Simmons College: A Case Study

Amid insufficient resources and a very small staff, Simmons College, a small, private women’s college in Boston, has increased enrollment for five consecutive years. They have experienced an increase in the numbers of applications and deposits, and the profile of the first-year class is stronger academically, more diverse ethnically and more active socially than ever before.

In 1999 Simmons College received 20,335 inquiries and 1,184 applications. They accepted 72 percent of the applicants, who on average had SAT scores of 1077. Now Simmons receives 24,949 inquiries and 2,041 applications. Enrollment went from 271 first-year students in 1999 to 417 in 2004. The percentage of minority students also increased, growing from 18 percent to 21 percent.

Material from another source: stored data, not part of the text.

/-- Table 9-9: the mover's registers from 0x1700 on. -/
def State.movWord (s : State) (t : TileId) (o : Nat) : W32 :=
  let a := s.tr t o
  let bits4 := fun (f : MovQ → Bool) => (bitsWhere 4 fun q => f (s.movq_ t q)).toNat
  if o = 0x1704 then
    patch a [(3, 0, bits4 fun m => !(m.arms.isEmpty && m.streams.isEmpty)), (7, 4, bits4 fun m => m.stop.valid), (11, 8, bits4 fun m => m.faulted)]
  else if o = 0x170C then
    patch a [(8, 8, nat01 (decide (s.tokens t 0 ≤ 0))), (9, 9, nat01 (decide (s.tokens t 1 ≤ 0))), (10, 10, nat01 (decide (s.tokens t 2 ≤ 0)))]
  else if 0x1710 ≤ o ∧ o < 0x1720 then patch a [(8, 8, nat01 (s.movq_ t ((o - 0x1710) / 4)).cfgRefused)]
  else if 0x1720 ≤ o ∧ o < 0x1730 then
    let m := s.movq_ t ((o - 0x1720) / 4)
    pack [(0, m.inflight.length), (8, m.state), (16, m.code.toNat)]
  else if 0x1730 ≤ o ∧ o < 0x1750 then
    let d := s.movd_ t ((o - 0x1730) / 4)
    pack [(0, if d.running then 2 else nat01 d.armed), (2, nat01 d.pending.isSome), (3, nat01 d.rearmOverrun), (16, d.overrunCnt.toNat)]
  else if 0x1780 ≤ o ∧ o < 0x1800 then
    let r := (s.movq_ t ((o - 0x1780) / 0x20)).stop
    match (o - 0x1780) % 0x20 with
    | 0x00 => pack [(0, r.code.toNat), (8, r.reason.toNat), (12, r.desc.toNat), (16, r.prg.toNat), (31, nat01 r.valid)]
    | 0x04 => r.addr.setWidth 32
    | 0x08 => r.addr.extractLsb' 32 32
    | 0x0C => pack [(0, r.i1.toNat), (16, r.i2.toNat)]
    | 0x10 => pack [(0, r.i3.toNat), (16, r.i4.toNat)]
    | 0x14 => pack [(0, r.off.toNat)]
    | 0x18 => pack [(0, r.dom.toNat), (8, r.kind.toNat), (16, r.prgi.toNat)]
    | _ => 0
  else a

/-- Table 4-4: CIS_COLD: the valid, unpinned, not-busy slot of greatest age, the lowest among equals. -/
def State.coldSlot (s : State) (v : TileId) : Option (Nat × Nat) :=
  (List.range 64).foldl (fun b i =>
    let w := s.tag v i
    if tagValid w && !tagBusy w && !tagPin w && (match b with | none => true | some (_, g) => decide (g < tagAge w)) then some (i, tagAge w) else b) none

/-- Table 4-4: a vault's registers. -/
def State.cisWord (s : State) (v : TileId) (o : Nat) : W32 :=
  let tl := s.tileAt v
  match o with
  | 0x1800 => patch (s.tr v o) [(1, 0, (s.domAt (domCis v)).st.toNat)]
  | 0x1808 => (match s.coldSlot v with | some (i, g) => pack [(0, i), (8, g), (16, 1)] | none => 0)
  | 0x180C => pack [(0, ((List.range 64).filter fun i => !tagValid (s.tag v i) && !tagBusy (s.tag v i)).length)]
  | 0x181C => pack [(0, nat01 tl.pageop.isSome), (1, nat01 tl.poDone), (2, tl.poResult.toNat), (4, nat01 tl.poOverrun)]
  | _ => s.tr v o

/-- Table 4-9: the weir stop registers. -/
def State.weiWord (s : State) (t : TileId) (o : Nat) : W32 :=
  let tl := s.tileAt t
  match o with
  | 0x1A00 => pack [(0, tl.wstop.code.toNat), (8, tl.wstop.reason.toNat), (31, nat01 tl.wstop.valid)]
  | 0x1A04 => pack [(0, tl.wstop.lpn.toNat)]
  | 0x1A08 => pack [(0, tl.wstop.ctx.toNat), (16, tl.wstop.entry.toNat)]
  | 0x1A14 => pack [(0, nat01 !tl.wei.isEmpty), (1, tl.wei.length), (4, nat01 tl.wstop.valid)]
  | _ => s.tr t o

/-- Table 10-3: the furrow unit's registers. -/
def State.furWord (s : State) (t : TileId) (o : Nat) : W32 :=
  if 0x1B00 ≤ o ∧ o < 0x1B80 ∧ o % 16 = 12 then
    let k := (o - 0x1B00) / 16
    let r := s.rsetAt t k
    pack [(0, r.count.toNat), (8, r.seat.toNat), (16, r.rep.toNat), (28, nat01 (s.holding t k)),
      (29, nat01 (r.departing || (s.rsetAt (s.predTile t) k).departing))]
  else if 0x1B80 ≤ o ∧ o < 0x1BC0 ∧ o % 16 = 12 then
    let h := s.haloAt t ((o - 0x1B80) / 16)
    pack [(0, nat01 h.busy), (16, h.sends.toNat)]
  else if o = 0x1BC0 then pack [(0, (s.ring t).length), (8, (s.ring t).findIdx fun u => decide (u = t)), (14, groupOf t)]
  else if o = 0x1BC8 then patch (s.tr t o) [(7, 0, (s.tileAt t).realign.toNat)]
  else s.tr t o

/-- Table 17-6. -/
def WvSt.code : WvSt → Nat
  | .off => 0 | .run => 1 | .halted => 2 | .failed => 3

/-- Tables 8-4, 17-6, 18-14: ownership, weevil and debug registers. -/
def State.tileWord1E (s : State) (t : TileId) (o : Nat) : W32 :=
  let tl := s.tileAt t
  match o with
  | 0x1E04 => pack [(0, tl.ctx.toNat), (8, nat01 tl.owned), (9, nat01 tl.quar.isSome), (10, nat01 tl.spRefused)]
  | 0x1E64 => pack [(0, tl.wv.code), (2, nat01 tl.wvParity), (3, nat01 tl.wvCanaryMiss), (16, tl.wvPasses.toNat)]
  | 0x1E68 => pack [(0, tl.wvIndex.toNat), (12, tl.wvRegion.toNat), (16, tl.wvSlot.toNat)]
  | 0x1E80 =>
    pack [(8, (bitsWhere 4 fun e => let g := s.engAt t (BitVec.ofNat 2 e); decide (g.st = .halted) && !g.gstop).toNat), (12, nat01 (s.tileStopped t))]
  | _ => s.tr t o

/-- A register of a tile block. -/
def State.tileWord (s : State) (t : TileId) (o : Nat) : W32 :=
  if o < 0x100 then s.engWord t (BitVec.ofNat 2 (o / 0x40)) (o % 0x40)
  else if o = 0x148 then bitsWhere 16 fun n => s.semWaiting t (BitVec.ofNat 4 n)
  else if o < 0x1220 then s.tr t o
  else if o = 0x1220 then s.mxeStat t
  else if o < 0x1700 then s.tr t o
  else if o < 0x1800 then s.movWord t o
  else if o < 0x1900 then s.cisWord t o
  else if o < 0x1B00 then s.weiWord t o
  else if o < 0x1C00 then s.furWord t o
  else s.tileWord1E t o

/-! ## Interrupt controllers (R359, R361, R368) -/

/-- Table 17-4: word `w` of an error record. -/
def ErrRec.word (r : ErrRec) (w : Nat) : W32 :=
  match w with
  | 0 => pack [(0, r.sev.toNat), (8, r.unit.toNat), (16, r.cause.toNat), (24, r.rep.toNat), (31, 1)]
  | 1 => pack [(0, r.ctx.toNat), (8, nat01 r.ctxV), (9, r.part.toNat), (15, nat01 r.partV), (16, r.tile.toNat), (28, r.eng.toNat)]
  | 2 => r.addr.setWidth 32
  | 3 => r.addr.extractLsb' 32 32
  | 4 => r.time.setWidth 32
  | 5 => r.time.extractLsb' 32 32
  | 6 => pack [(0, r.syndrome.toNat), (16, r.place.toNat)]
  | 7 => pack [(0, r.layer.toNat), (16, r.operator.toNat)]
  | _ => 0

/-- Table 14-8: a register of a controller. -/
def State.intWord (s : State) (c : CoreId) (o : Nat) : W32 :=
  let a := s.reg (intBase c + o)
  let l := (s.ctlAt c).fifo
  if o = 0x004 then a
  else if 0x100 ≤ o ∧ o < 0x140 then bitsWhere 32 fun b => s.srcEnabled c (32 * ((o - 0x100) / 4 % 8) + b)
  else if 0x140 ≤ o ∧ o < 0x180 then bitsWhere 32 fun b => s.srcPending c (32 * ((o - 0x140) / 4 % 8) + b)
  else if 0x200 ≤ o ∧ o < 0x300 then pack ((List.range 8).map fun j => (4 * j, s.srcPrio c (8 * ((o - 0x200) / 4) + j)))
  else if o = 0x400 then patch a [(5, 0, l.length)]
  else if o = 0x40C then pack ((List.range 5).map fun i => (6 * i, (l.filter fun r => decide (r.sev.toNat = i + 1)).length))
  else if 0x420 ≤ o ∧ o < 0x440 then
    (match l.find? fun r => decide (r.sev.toNat = s.regF (intBase c + 0x404) 2 0) with
      | some r => r.word ((o - 0x420) / 4)
      | none => 0)
  else a

/-! ## Partition windows -/

/-- Table 13-2. -/
def CtxSt.code : CtxSt → Nat
  | .free => 0 | .active => 1 | .lost => 2 | .dying => 3

/-- Table 13-8: a register of context `c`. -/
def State.ctxWord (s : State) (p : PartId) (c : CtxId) (o : Nat) : W32 :=
  let x := s.ctxAt p c
  match o with
  | 0x0 => pack [(0, x.st.code), (8, x.code.toNat), (16, nat01 x.byPf)]
  | 0x4 => pack [(0, x.nread.toNat)]
  | 0x8 => pack [(0, x.nwrite.toNat), (17, nat01 x.phase)]
  | 0xC => pack [(0, nat01 x.full), (16, x.lostRecs.toNat)]
  | _ => 0

/-- Table 13-8: a register of queue `q`. -/
def State.queueWord (s : State) (p : PartId) (q : QueueId) (o : Nat) : W32 :=
  let x := s.queueAt p q
  if !x.isOpen then 0
  else match o with
  | 0x4 => pack [(0, x.head.toNat)]
  | 0x8 => pack [(0, if x.stopped then 2 else 1), (8, (x.cmds.filter fun m => !m.isDone).length), (16, nat01 x.wsWait), (17, nat01 (s.stageWait p x)), (24, x.ctx.toNat)]
  | _ => 0

/-- A register of a partition window but for the colony access pair's data. -/
def State.partWord (s : State) (p : PartId) (o : Nat) : W32 :=
  let a := s.reg (partBase p + o)
  let q := s.partAt p
  if o < 0x100 then featWord o
  else if o < 0x200 then s.pfeat p o
  else if o = 0x410 then pack [(0, nat01 q.mapInv.isSome), (1, nat01 q.mapOverrun)]
  else if o = 0x53C then pack [(0, nat01 q.pattBusy), (1, if q.pattBusy then 0 else q.pattResult.toNat), (4, nat01 q.pattOverrun)]
  else if o = 0x604 then let d := s.domAt q.pwakeDom; pack [(0, d.st.toNat), (4, d.phase.toNat)]
  else if o = 0x74C then pack [(0, q.trwr.toNat)]
  else if o = 0x754 then pack [(0, q.trLost.toNat), (16, nat01 (s.trFull p))]
  else if o = 0x890 then 0
  else if o = 0x894 then patch a [(4, 4, nat01 (s.waiterAt p (s.regF (partBase p + 0x890) 13 0)).armed)]
  else if o = 0xF08 then pack [(0, nat01 q.vfRefused)]
  else if 0x1000 ≤ o ∧ o < 0x2000 then s.ctxWord p (BitVec.ofNat 8 ((o - 0x1000) / 16)) (o % 16)
  else if 0x20000 ≤ o then s.queueWord p (BitVec.ofNat 10 ((o - 0x20000) / 0x80)) (o % 0x80)
  else a

/-! ## Global blocks and ports -/

/-- R408: a stage of the governor is below its top setting. -/
def State.limiting (s : State) : Bool :=
  s.runDoms.any (fun d => decide ((s.domAt d).n.toNat < 16)) || decide (0 < min s.gov.sluice s.sluiceDepth) || s.gov.memHalf || decide (s.gov.vul ≠ 0)
    || decide (s.gov.duty ≠ 0)

/-- Table 16-7. -/
def State.pwrWord (s : State) (o : Nat) : W32 :=
  let g := s.gov
  let busy := fun (k : Nat) => bitsWhere 32 fun b => (s.partAt (BitVec.ofNat 6 (k + b))).resetting
  if o = 0x004 then
    pack [(0, g.pkgW.toNat), (11, nat01 s.limiting), (16, g.tjMax.toNat), (24, nat01 g.capRefused), (25, nat01 g.hot), (26, nat01 g.floorOver)]
  else if o = 0x00C then pack [(0, g.thermCnt.toNat)]
  else if 0x100 ≤ o ∧ o < 0x290 then
    let d := s.domAt ((o - 0x100) / 4)
    pack [(0, d.st.toNat), (4, d.phase.toNat), (6, nat01 d.gate), (8, if 0x104 ≤ o ∧ o < 0x204 then d.n.toNat else 0), (13, nat01 d.fail)]
  else if o = 0x604 then busy 0
  else if o = 0x608 then busy 32
  else s.reg (pwrBase + o)

/-- Table 18-13. -/
def GsSt.code : GsSt → Nat
  | .running => 0 | .stopping => 1 | .stopped => 2 | .releasing => 3

/-- Table 18-17. -/
def State.dbgWord (s : State) (o : Nat) : W32 :=
  match o with
  | 0x108 => pack [(0, s.gs.st.code), (2, s.gs.origin.toNat), (5, s.gs.port.toNat), (8, nat01 s.gs.moltErr), (16, s.gs.merged.toNat)]
  | 0x110 => s.gs.time.setWidth 32
  | 0x114 => s.gs.time.extractLsb' 32 32
  | 0x130 => s.time.setWidth 32
  | 0x134 => s.time.extractLsb' 32 32
  | _ => s.reg (dbgBase + o)

/-- Table 12-4. -/
def State.fabWord (s : State) (o : Nat) : W32 :=
  let a := s.reg (fabBase + o)
  let q := (o - 0x100) / 16
  if 0x100 ≤ o ∧ o < 0x200 ∧ o % 16 = 4 then patch a [(9, 0, (s.ingressAt q).length)]
  else if 0x100 ≤ o ∧ o < 0x200 ∧ o % 16 = 12 then patch a [(9, 0, (s.retAt q).length)]
  else a

/-- Table 15-4. CHI_SVN.kslot and the low bits of CHI_SVN.fused stand at the same bits: either may be read (log 48, DESIGN CHOICE). -/
def State.chiWord (s : State) (o : Nat) : W32 :=
  let c := s.chitin
  let tag : W64 := match c.image with | some m => (imgTagHash m).setWidth 64 | none => 0
  let a := s.reg (chiBase + o)
  match o with
  | 0x000 => s.bootstat
  | 0x030 => pack [(0, c.linkskip.toNat)]
  | 0x034 => pack [(1, nat01 c.doneLine)]
  | 0x038 => tag.setWidth 32
  | 0x03C => tag.extractLsb' 32 32
  | 0x040 =>
    let f := c.fuses.svn.toNat
    pack [(0, if s.draw 0 % 2 = 0 then f else f / 4 * 4 + c.kslot.toNat), (8, c.imgSvn.toNat)]
  | 0x044 => pack [(0, c.partFail.toNat)]
  | _ => a

/-- Table 11-4. -/
def PortSt.code : PortSt → Nat
  | .off => 0 | .culverted => 1 | .training => 2 | .keying => 3 | .active => 4 | .retrain => 5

Dr. Diane Raymond, dean of the College of Arts and Sciences, and Catherine Capolupo, interim director of undergraduate admissions, attribute the increase in the number of inquiries, applicants and enrollments to strategic thinking.

In years past, Simmons was not in a financial position to send out large packets of information to every student who sent an inquiry. However, by staying true to their philosophy of thinking strategically, they found other effective ways to hold students’ interest by using e-mails, postcards and phone calls. 

“Later on, students told us they really appreciated the phone calls they received from professors. It made them feel special,” Raymond says.
Raymond and Capolupo also advise that admissions departments contact interested students as soon as possible. “It’s hard to sell a women’s college. We have to start early,” Raymond says.

They also suggested building strong partnerships with other offices within the college. “Financial aid is your friend,” says Capolupo, advising admissions administrators to work with the financial aid department and not against them.

Capolupo suggests letting go of what doesn’t work. If only miniscule results can be yielded from a certain action, move on to greener pastures.